In some embodiments, additional sensors may also be used in parallel with the at least one NIRS probe 104. For example, pressure, temperature sensors (and/or one or more same and/or distinct physiological sensors or like components operable to interface with the user (e.g. via a direct or indirect user contact, such as a skin contact or like interface operable in contact with or in close proximity to the user's skin or body) may also be used to acquire environmental and/or physiological signals and operatively connected to the digital data processor 106, either for direct transmission to the digital user interface 110 or to be used as additional input in the determination of the user's higher or lower health risk rating of hyperoxia, hypoxia, etc. Examples of physiological signals that may be monitored via one or more physiological sensor include, without limitation, electrocardiograms (ECG), electroencephalograms (EEG), breathing rate, VO2, blood pressure, body temperature, etc. As will be discussed below, in some embodiments, one or more physiological signal may be correlated with the NIRS probe signal to provide a more precise quantification of blood oxygen levels.

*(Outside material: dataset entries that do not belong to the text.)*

-- ==== Sys2Proof/Machine/Islands.lean ====
section
/-!
DEFINITION. Clock islands, the adaptive loop, handshake channels, event crossings and island resets (chapter 3, and
R175 to R234 of chapter 4).
-/
namespace Sys2Proof.Machine

/-- An island before anything has been loaded (R162, R227). -/
def Isl.init : Isl := ⟨0, 0, [], 0, false, false, false, false, false⟩

/-- An island's state. -/
def State.island (s : State) (d i : Nat) : Isl := mget s.isl (key2 d i) Isl.init

/-- The state with an island replaced. -/
def State.setIsland (s : State) (d i : Nat) (x : Isl) : State := { s with isl := mset s.isl (key2 d i) x Isl.init }

/-! ## Configuration memory -/

/-- The configuration address of a word of a frame (R340). -/
def cfgAddr (d i f w : Nat) : Nat := 0x800000000 + d * 0x80000 + i * 0x8000 + f * 0x100 + w

/-- CRC-32C of 768 zero bytes: the trailer of a cleared frame (R341, R405). -/
def zeroTrailer : Nat := 0x3A3B3D06

/-- What a word of a cleared frame holds: zero, or the trailer that goes with it, with good check bits (R405). -/
def cfgInit (a : Nat) : Cell :=
  let w : TWord := dataWord (if a % 0x100 = 128 then zeroTrailer else 0)
  ⟨w, checkOf w a⟩

/-- A word of configuration memory. -/
def State.cfgCell (s : State) (a : Nat) : Cell := mget s.cfg.cmem a (cfgInit a)

/-- The payload words of an island's frames. -/
def State.islandFrames (s : State) (d i : Nat) : List Nat :=
  (List.range 80).flatMap fun f => (List.range 128).map fun k => (s.cfgCell (cfgAddr d i f k)).word.data.toNat

/-- Whether any word of an island's configuration memory differs from a cleared one. -/
def State.configured (s : State) (d i : Nat) : Bool := s.cfg.cmem.any fun e => e.1 / 0x8000 == cfgAddr d i 0 0 / 0x8000

/-- The INIT bits of an island's flip-flops, as its configuration memory stands, with any upset (R177, R224); 0 while it is
cleared (R227). -/
def State.ffInit (s : State) (d i : Nat) : Nat :=
  if s.configured d i then Config.ffInit (s.islandFrames d i) % 2 ^ 4096 else 0

/-- The INIT bits of an island's DIO cells, in the same way (R217, R224, R227). -/
def State.dioInit (s : State) (d i : Nat) : Nat := if s.configured d i then Config.dioInit (s.islandFrames d i) % 256 else 0

/-- The aspect (48, 24, 12 or 6) of port `p` (0 A, 1 B) of a block memory (R236); 48 before any load. -/
def State.aspect (s : State) (d i m p : Nat) : Nat :=
  if s.configured d i then [48, 24, 12, 6].getD (Config.bmAspect (s.islandFrames d i) m p).val 48 else 48

/-- The connections, tables and modes of an island's logic, as its configuration memory stands, with any upset (R189, R224, R387). -/
def State.fabric (s : State) (d i : Nat) : Fabric :=
  if s.configured d i then Config.fabric (s.islandFrames d i) else Fabric.blank

/-! ## The adaptive loop -/

/-- The frequency of a running code in MHz (R106). -/
def codeMhz (c : Nat) : Nat := 200 + 5 * c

In some embodiments, user body position may also be monitored with one or more accelerometers (not shown), as the user body position affects the flow of blood to the head region (as will be explained below) and thus the spectral response. Therefore, in some embodiments, system 100 may further comprise one or more accelerometers communicatively linked to digital data processor 106 to detect changes in user body position or orientation (e.g. sitting or supine).

In some embodiments, system 100 may further comprise an internal memory or data storage module (not shown) communicatively linked to digital data processor 106 to store additional data which may be used to improve the monitoring capabilities of system 100. For example, and without limitation, a spectral database comprising information about the spectral signature of one or more known chromophores may be stored therein.

In some embodiments, digital data processor 106 may further be configured to provide additional features, such as an artificial-intelligence-based monitoring system (not shown). In some embodiments, digital data processor may be configured to run an artificial intelligence program to provide user-specific automated or semi-automated oxygen monitoring, as will be explained below.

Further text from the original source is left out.